Department of Biochemistry, Graduate School of Medicine, Osaka University, Osaka 565-0871, Japan.
Mol Biol Cell. 2010 Jun 1;21(11):1885-96. doi: 10.1091/mbc.e09-12-1041. Epub 2010 Apr 7.
Nup98 is a mobile nucleoporin that forms distinct dots in the nucleus, and, although a role for Nup98 in nuclear transport has been suggested, its precise function remains unclear. Here, we show that Nup98 plays an important role in Crm1-mediated nuclear protein export. Nuclear, but not cytoplasmic, dots of EGFP-tagged Nup98 disappeared rapidly after cell treatment with leptomycin B, a specific inhibitor of the nuclear export receptor, Crm1. Mutational analysis demonstrated that Nup98 physically and functionally interacts with Crm1 in a RanGTP-dependent manner through its N-terminal phenylalanine-glycine (FG) repeat region. Moreover, the activity of the Nup98-Crm1 complex was modulated by RanBP3, a known cofactor for Crm1-mediated nuclear export. Finally, cytoplasmic microinjection of anti-Nup98 inhibited the Crm1-dependent nuclear export of proteins, concomitant with the accumulation of anti-Nup98 in the nucleus. These results clearly demonstrate that Nup98 functions as a novel shuttling cofactor for Crm1-mediated nuclear export in conjunction with RanBP3.
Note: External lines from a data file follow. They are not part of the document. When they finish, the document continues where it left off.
theorem keeps_execBrl {z0 : State} {core : Fin 32} {w : BitVec 64} {s : State} (hK : Keeps z0 s) : KeepsE z0 (execBrl core w
    s) := by
  unfold execBrl
  try dsimp only
  repeat' (first
    | intro _ | with_reducible assumption | with_reducible apply keepsE_next | with_reducible apply keeps_kuner
    | with_reducible apply keeps_branchTo)

theorem keeps_execLoop {z0 : State} {core : Fin 32} {w : BitVec 64} {s : State} (hK : Keeps z0 s) : KeepsE z0 (execLoop core
    w s) := by
  unfold execLoop
  try dsimp only
  repeat' (first
    | intro _ | with_reducible assumption | with_reducible apply keepsE_next | with_reducible apply keeps_ite
    | with_reducible apply keepsE_ite | with_reducible apply keeps_onCore | with_reducible apply keeps_seqFault
    | with_reducible apply keeps_kunerRow | split)

theorem keeps_tdesc {z0 : State} {mode : Nat} {f : Core → BitVec 256} {core : Fin 32} {w : BitVec 64} {s : State} (hK :
    Keeps z0 s) : KeepsE z0 (tdesc mode f core w s) := by
  unfold tdesc
  try dsimp only
  repeat' (first
    | intro _ | with_reducible assumption | with_reducible apply keepsE_next | with_reducible apply keeps_ite
    | with_reducible apply keepsE_ite | with_reducible apply keeps_kuner | with_reducible apply keeps_onCore | split)

theorem keeps_execTdescLoad {z0 : State} {core : Fin 32} {w : BitVec 64} {s : State} (hK : Keeps z0 s) : KeepsE z0
    (execTdescLoad core w s) := by
  unfold execTdescLoad
  try dsimp only
  repeat' (first
    | intro _ | with_reducible assumption | with_reducible apply keepsE_next | with_reducible apply keeps_ite
    | with_reducible apply keepsE_ite | simp only [↓keeps_fields, ↓kept_self] | with_reducible apply keeps_kuner
    | with_reducible apply keeps_faultCmd | with_reducible apply keeps_nextFree | with_reducible apply keeps_setCore
    | with_reducible apply keeps_seqFault | with_reducible apply keeps_onCore | split)

theorem keeps_execTdescCopy {z0 : State} {core : Fin 32} {w : BitVec 64} {s : State} (hK : Keeps z0 s) : KeepsE z0
    (execTdescCopy core w s) := by
  unfold execTdescCopy
  try dsimp only
  repeat' (first
    | intro _ | with_reducible assumption | with_reducible apply keepsE_next | with_reducible apply keeps_tdesc)

theorem keeps_execTdescSet {z0 : State} {core : Fin 32} {w : BitVec 64} {s : State} (hK : Keeps z0 s) : KeepsE z0
    (execTdescSet core w s) := by
  unfold execTdescSet
  try dsimp only
  repeat' (first
    | intro _ | with_reducible assumption | with_reducible apply keepsE_next | with_reducible apply keeps_tdesc)

theorem keeps_execTdescAdd {z0 : State} {core : Fin 32} {w : BitVec 64} {s : State} (hK : Keeps z0 s) : KeepsE z0
    (execTdescAdd core w s) := by
  unfold execTdescAdd
  try dsimp only
  repeat' (first
    | intro _ | with_reducible assumption | with_reducible apply keepsE_next | with_reducible apply keeps_tdesc)

theorem keeps_execTdescSeti {z0 : State} {core : Fin 32} {w : BitVec 64} {s : State} (hK : Keeps z0 s) : KeepsE z0
    (execTdescSeti core w s) := by
  unfold execTdescSeti
  try dsimp only
  repeat' (first
    | intro _ | with_reducible assumption | with_reducible apply keepsE_next | with_reducible apply keeps_tdesc)

end Sys2Proof.Machine
end

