-- ==== Sys2Proof/Laws/KeepsLoad.lean ====
section
/-! SUPPORT. Sys2Proof/Laws/KeepsLoad.lean: each operation of Machine/Load.lean keeps what `Keeps` says. -/

namespace Sys2Proof.Machine

set_option simprocs false
set_option linter.all false

theorem keeps_modOpening {z0 : State} (s : State) (h : Nat) (f : Opening → Opening) (hK : Keeps z0 s) : Keeps z0 (modOpening
    s h f) := by
  unfold modOpening
  try dsimp only
  repeat' (first
    | with_reducible assumption | with_reducible apply keeps_ite | simp only [↓keeps_fields, ↓kept_self]
    | with_reducible apply keeps_onK | split)

theorem keeps_dropOpening {z0 : State} (s : State) (h : Nat) (hK : Keeps z0 s) : Keeps z0 (dropOpening s h) := by
  unfold dropOpening
  try dsimp only
  repeat' (first
    | with_reducible assumption | simp only [↓keeps_fields, ↓kept_self] | with_reducible apply keeps_onK)

theorem keeps_uncreateAll {z0 : State} (s : State) (o : Opening) (hK : Keeps z0 s) : Keeps z0 (uncreateAll s o) := by
  unfold uncreateAll
  try dsimp only
  repeat' (first
    | intro _ | with_reducible assumption | with_reducible apply keeps_uncreateObj
    | with_reducible apply keeps_foldl)

theorem keeps_failOpening {z0 : State} (s : State) (o : Opening) (status : Nat) (detail : Nat) (r0 : Nat) (hK : Keeps z0 s)
    : Keeps z0 (failOpening s o status detail r0) := by
  unfold failOpening
  try dsimp only
  repeat' (first
    | with_reducible assumption | with_reducible apply keeps_complete | with_reducible apply keeps_dropOpening
    | with_reducible apply keeps_uncreateAll)

theorem keeps_restoreSessions {z0 : State} (s : State) (i : Nat) (m : Model) (hK : Keeps z0 s) : Keeps z0 (restoreSessions s
    i m) := by
  unfold restoreSessions
  try dsimp only
  repeat' (first
    | intro _ | with_reducible assumption | simp only [↓keeps_fields, ↓kept_self]
    | refine keeps_allocFixed ?_ (by assumption) | with_reducible apply keeps_retireEntry
    | with_reducible apply keeps_onK | with_reducible apply keeps_foldl | split)

theorem keeps_endLoad {z0 : State} (s : State) (o : Opening) (head area : List Byte) (hK : Keeps z0 s) : Keeps z0 (endLoad s
    o head area) := by
  unfold endLoad
  try dsimp only
  repeat' (first
    | with_reducible assumption | with_reducible apply keeps_ite | simp only [↓keeps_fields, ↓kept_self]
    | refine keeps_loadImage ?_ (by assumption) | with_reducible apply keeps_failOpening
    | with_reducible apply keeps_onK | with_reducible apply keeps_restoreSessions
    | with_reducible apply keeps_complete | with_reducible apply keeps_keepOuts
    | with_reducible apply keeps_dropOpening | split)

theorem keeps_writeStore {z0 : State} (s : State) (o : Opening) (hK : Keeps z0 s) : Keeps z0 (writeStore s o) := by
  unfold writeStore
  try dsimp only
  repeat' (first
    | with_reducible assumption | simp only [↓keeps_fields, ↓kept_self] | refine keeps_newEntry ?_ (by assumption)
    | with_reducible apply keeps_failOpening | with_reducible apply keeps_startNvme
    | with_reducible apply keeps_modOpening | split)

theorem keeps_lastTile {z0 : State} (s : State) (o : Opening) (hK : Keeps z0 s) : Keeps z0 (lastTile s o) := by
  unfold lastTile
  try dsimp only
  repeat' (first
    | with_reducible assumption | with_reducible apply keeps_ite | with_reducible apply keeps_failOpening
    | with_reducible apply keeps_imageRefused | with_reducible apply keeps_writeStore
    | with_reducible apply keeps_endLoad | split)

theorem keeps_afterTiles {z0 : State} (s : State) (h : Nat) (had0 : Bool) (hK : Keeps z0 s) : Keeps z0 (afterTiles s h had0) := by
  unfold afterTiles
  try dsimp only
  repeat' (first
    | with_reducible assumption | with_reducible apply keeps_ite | simp only [↓keeps_fields, ↓kept_self]
    | with_reducible apply keeps_failOpening | with_reducible apply keeps_imageRefused
    | with_reducible apply keeps_lastTile | split)

theorem keeps_storeTiles {z0 : State} (s : State) (h first : Nat) (ts : List Tile) (hK : Keeps z0 s) : Keeps z0 (storeTiles
    s h first ts) := by
  unfold storeTiles
  try dsimp only
  repeat' (first
    | intro _ | with_reducible assumption | with_reducible apply keeps_ite | simp only [↓keeps_fields, ↓kept_self]
    | with_reducible apply keeps_modOpening | with_reducible apply keeps_lastTile | with_reducible apply keeps_foldl
    | split)

theorem keeps_openTiles {z0 : State} (s : State) (o : Opening) (ts : List Tile) (hK : Keeps z0 s) : Keeps z0 (openTiles s o
    ts) := by
  unfold openTiles
  try dsimp only
  repeat' (first
    | intro _ | with_reducible assumption | with_reducible apply keeps_ite | simp only [↓keeps_fields, ↓kept_self]
    | with_reducible apply keeps_complete | with_reducible apply keeps_withTiles
    | with_reducible apply keeps_openObjs | exact keepsP_openObjs (by assumption) (by assumption)
    | with_reducible apply keeps_lastTile | with_reducible apply keeps_afterTiles
    | with_reducible apply keeps_storeTiles | with_reducible apply keeps_onK | split)

theorem keeps_openStored {z0 : State} (s : State) (h p : Nat) (args : List Byte) (hK : Keeps z0 s) : Keeps z0 (openStored s
    h p args) := by
  unfold openStored
  try dsimp only
  repeat' (first
    | intro _ | with_reducible assumption | with_reducible apply keeps_ite | simp only [↓keeps_fields, ↓kept_self]
    | with_reducible apply keeps_complete | with_reducible apply keeps_openObjs
    | exact keepsP_openObjs (by assumption) (by assumption) | with_reducible apply keeps_lastTile
    | with_reducible apply keeps_startNvme | with_reducible apply keeps_onK | with_reducible apply keeps_getD
    | split)

theorem keeps_execLoadModel {z0 : State} {rq : Request} {head : List Byte} {s : State} (hK : Keeps z0 s) : KeepsE z0
    (execLoadModel rq head s) := by
  unfold execLoadModel
  try dsimp only
  repeat' (first
    | intro _ | with_reducible assumption | with_reducible apply keepsE_next | with_reducible apply keeps_ite
    | with_reducible apply keepsE_ite | with_reducible apply keeps_onRequest | with_reducible apply keeps_openTiles
    | with_reducible apply keeps_openStored | split)

theorem keeps_execStoreImage {z0 : State} {rq : Request} {head : List Byte} {s : State} (hK : Keeps z0 s) : KeepsE z0
    (execStoreImage rq head s) := by
  unfold execStoreImage
  try dsimp only
  repeat' (first
    | intro _ | with_reducible assumption | with_reducible apply keepsE_next | with_reducible apply keeps_ite
    | with_reducible apply keepsE_ite | with_reducible apply keeps_onRequest | with_reducible apply keeps_complete
    | with_reducible apply keeps_openTiles | split)

theorem keeps_execLoadData {z0 : State} {rq : Request} {s : State} (hK : Keeps z0 s) : KeepsE z0 (execLoadData rq s) := by
  unfold execLoadData
  try dsimp only
  repeat' (first
    | intro _ | with_reducible assumption | with_reducible apply keepsE_next | with_reducible apply keeps_ite
    | with_reducible apply keepsE_ite | simp only [↓keeps_fields, ↓kept_self] | with_reducible apply keeps_onRequest
    | with_reducible apply keeps_complete | with_reducible apply keeps_withTiles
    | with_reducible apply keeps_storeTiles | with_reducible apply keeps_afterTiles
    | with_reducible apply keeps_elim | split)

theorem keeps_execLoadImageTimeout {z0 : State} {handle : Nat} {s : State} (hK : Keeps z0 s) : KeepsE z0
    (execLoadImageTimeout handle s) := by
  unfold execLoadImageTimeout
  try dsimp only
  repeat' (first
    | intro _ | with_reducible assumption | with_reducible apply keepsE_next | with_reducible apply keeps_ite
    | with_reducible apply keepsE_ite | simp only [↓keeps_fields, ↓kept_self]
    | with_reducible apply keeps_failOpening | split)

theorem keeps_readEnded {z0 : State} (s : State) (o : Opening) (entry : Nat) (hK : Keeps z0 s) : Keeps z0 (readEnded s o
    entry) := by
  unfold readEnded
  try dsimp only
  repeat' (first
    | intro _ | with_reducible assumption | with_reducible apply keeps_ite | simp only [↓keeps_fields, ↓kept_self]
    | with_reducible apply keeps_failOpening | with_reducible apply keeps_imageRefused
    | with_reducible apply keeps_endLoad | with_reducible apply keeps_getD | split)

theorem keeps_writeEnded {z0 : State} (s : State) (o : Opening) (entry : Nat) (hK : Keeps z0 s) : Keeps z0 (writeEnded s o
    entry) := by
  unfold writeEnded
  try dsimp only
  repeat' (first
    | intro _ | with_reducible assumption | with_reducible apply keeps_ite | simp only [↓keeps_fields, ↓kept_self]
    | with_reducible apply keeps_onDisk | with_reducible apply keeps_retireEntry
    | with_reducible apply keeps_complete | with_reducible apply keeps_dropOpening | with_reducible apply keeps_elim
    | split)

theorem keeps_execNvmeCommandComplete {z0 : State} {id : Nat} {ok : Bool} {s : State} (hK : Keeps z0 s) : KeepsE z0
    (execNvmeCommandComplete id ok s) := by
  unfold execNvmeCommandComplete
  try dsimp only
  repeat' (first
    | intro _ | with_reducible assumption | with_reducible apply keepsE_next | with_reducible apply keeps_ite
    | with_reducible apply keepsE_ite | simp only [↓keeps_fields, ↓kept_self] | with_reducible apply keeps_onDisk
    | with_reducible apply keeps_sweepEntries | with_reducible apply keeps_failOpening
    | with_reducible apply keeps_freeEntry | with_reducible apply keeps_writeEnded
    | with_reducible apply keeps_readEnded | split | assumption)

theorem keeps_execUnloadModel {z0 : State} {rq : Request} {s : State} (hK : Keeps z0 s) : KeepsE z0 (execUnloadModel rq s) := by
  unfold execUnloadModel
  try dsimp only
  repeat' (first
    | intro _ | with_reducible assumption | with_reducible apply keepsE_next | with_reducible apply keeps_ite
    | with_reducible apply keepsE_ite | simp only [↓keeps_fields, ↓kept_self] | with_reducible apply keeps_onRequest
    | with_reducible apply keeps_complete | with_reducible apply keeps_sweepModels
    | with_reducible apply keeps_modModel | split)

end Sys2Proof.Machine
end

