theorem keeps_execTenantDrainComplete {z0 : State} {tenant : Fin 9} {s : State} (hK : Keeps z0 s) : KeepsE z0
    (execTenantDrainComplete tenant s) := by
  unfold execTenantDrainComplete
  try dsimp only
  repeat' (first
    | intro _ | with_reducible assumption | with_reducible apply keepsE_next | with_reducible apply keeps_ite
    | with_reducible apply keepsE_ite | simp only [↓keeps_fields, ↓kept_self]
    | with_reducible apply keeps_camDisable | with_reducible apply keeps_logAppend
    | with_reducible apply keeps_zeroTenant | with_reducible apply keeps_reportRetired
    | with_reducible apply keeps_modQuench | with_reducible apply keeps_tryHandovers
    | with_reducible apply keeps_retireSend | with_reducible apply keeps_foldl | split)

theorem keeps_scrubTenant {z0 : State} (s : State) (t : Nat) (hK : Keeps z0 s) : Keeps z0 (scrubTenant s t) := by
  unfold scrubTenant
  try dsimp only
  repeat' (first
    | intro _ | with_reducible assumption | simp only [↓keeps_fields, ↓kept_self]
    | with_reducible apply keeps_dropQueue | with_reducible apply keeps_dropSession
    | with_reducible apply keeps_dropModel | with_reducible apply keeps_zeroParts | with_reducible apply keeps_onMem
    | with_reducible apply keeps_onK | with_reducible apply keeps_setRot | with_reducible apply keeps_onSched
    | with_reducible apply keeps_onCam | with_reducible apply keeps_dropOwners | with_reducible apply keeps_foldl
    | with_reducible apply keeps_getD)

theorem fuses_blowFor (o : Otp) (target : Nat) : FusesGrow o (blowFor o target) := by
  unfold blowFor
  split
  · split
    · exact fuses_serviceOut
    · exact fuses_field
  · exact fuses_serviceIn
  · exact fuses_retired
  · exact FusesGrow.refl _

theorem keeps_changeLife {s0 : State} (s : State) (h target : Nat) (hK : Keeps s0 s) : Keeps s0 (changeLife s h target) := by
  have h1 : Keeps s0 { s with otp := blowFor s.otp target } := by
    simp only [↓keeps_fields]
    exact keeps_kept hK id (fuses_blowFor _ _) (Nat.le_refl _) (Nat.le_refl _)
  unfold changeLife
  generalize ({ s with otp := blowFor s.otp target } : State) = s1 at h1
  dsimp only
  refine keeps_releaseMain _ ?_
  simp only [↓keeps_fields, ↓kept_self]
  exact keeps_mainReset _ (keeps_complete _ _ _ _ _ _ (keeps_onK _ _ (keeps_extend _ _ _ (keeps_logAppend _ _ _ _ (by
    split
    · exact keeps_onSec _ _ (keeps_onStore _ _ h1)
    · exact h1)))))

theorem keeps_tryLifeChange {z0 : State} (s : State) (hK : Keeps z0 s) : Keeps z0 (tryLifeChange s) := by
  unfold tryLifeChange
  try dsimp only
  repeat' (first
    | with_reducible assumption | with_reducible apply keeps_ite | simp only [↓keeps_fields, ↓kept_self]
    | with_reducible apply keeps_changeLife | split)

theorem keeps_endQuench {z0 : State} (s : State) (t : Nat) (hK : Keeps z0 s) : Keeps z0 (endQuench s t) := by
  unfold endQuench
  try dsimp only
  repeat' (first
    | with_reducible assumption | with_reducible apply keeps_ite | simp only [↓keeps_fields, ↓kept_self]
    | with_reducible apply keeps_logAppend | with_reducible apply keeps_extend | with_reducible apply keeps_onK
    | with_reducible apply keeps_tryLifeChange | with_reducible apply keeps_complete | split)

theorem keeps_ackQuench {z0 : State} (s : State) (t member : Nat) (one two : Bool) (hK : Keeps z0 s) : Keeps z0 (ackQuench s
    t member one two) := by
  unfold ackQuench
  try dsimp only
  repeat' (first
    | with_reducible assumption | with_reducible apply keeps_ite | simp only [↓keeps_fields, ↓kept_self]
    | with_reducible apply keeps_endQuench | with_reducible apply keeps_modQuench | split)

theorem keeps_scrubDone {z0 : State} (s : State) (t : Nat) (q : Quench) (hK : Keeps z0 s) : Keeps z0 (scrubDone s t q) := by
  unfold scrubDone
  try dsimp only
  repeat' (first
    | with_reducible assumption | simp only [↓keeps_fields, ↓kept_self] | with_reducible apply keeps_logAppend
    | with_reducible apply keeps_scrubTenant | with_reducible apply keeps_tellMembers
    | with_reducible apply keeps_modQuench | with_reducible apply keeps_endQuench
    | with_reducible apply keeps_retireSend | split)

theorem keeps_modRotation {z0 : State} (s : State) (t : Nat) (f : KeyRot → KeyRot) (hK : Keeps z0 s) : Keeps z0 (modRotation
    s t f) := by
  unfold modRotation
  try dsimp only
  repeat' (first
    | with_reducible assumption | simp only [↓keeps_fields, ↓kept_self] | with_reducible apply keeps_onK)

theorem keeps_useGen {z0 : State} (s : State) (t gen : Nat) (hK : Keeps z0 s) : Keeps z0 (useGen s t gen) := by
  unfold useGen
  try dsimp only
  repeat' (first
    | with_reducible assumption | simp only [↓keeps_fields, ↓kept_self] | with_reducible apply keeps_modRotation
    | with_reducible apply keeps_onMem)

theorem keeps_tryUse {z0 : State} (s : State) (t : Nat) (hK : Keeps z0 s) : Keeps z0 (tryUse s t) := by
  unfold tryUse
  try dsimp only
  repeat' (first
    | intro _ | with_reducible assumption | with_reducible apply keeps_ite | simp only [↓keeps_fields, ↓kept_self]
    | with_reducible apply keeps_placeSend | with_reducible apply keeps_useGen | with_reducible apply keeps_foldl
    | split)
Nup98 是一种可移动的核孔蛋白,在核内形成明显的小点。虽然已经有人提出 Nup98 在核转运中发挥作用,但它的确切功能仍不清楚。在这里,我们表明 Nup98 在 Crm1 介导的核蛋白输出中发挥重要作用。细胞用莱普霉素 B 处理后,核内(而非细胞质内)的 EGFP 标记的 Nup98 点迅速消失,莱普霉素 B 是核输出受体 Crm1 的特异性抑制剂。突变分析表明,Nup98 通过其 N 端苯丙氨酸-甘氨酸(FG)重复区以 RanGTP 依赖性的方式与 Crm1 发生物理和功能相互作用。此外,RanBP3 调节 Nup98-Crm1 复合物的活性,RanBP3 是 Crm1 介导的核输出的已知共因子。最后,细胞质内微注射抗 Nup98 抑制了 Crm1 依赖性的核蛋白输出,同时抗 Nup98 在核内积累。这些结果清楚地表明,Nup98 作为一种新型穿梭共因子,与 RanBP3 一起参与 Crm1 介导的核输出。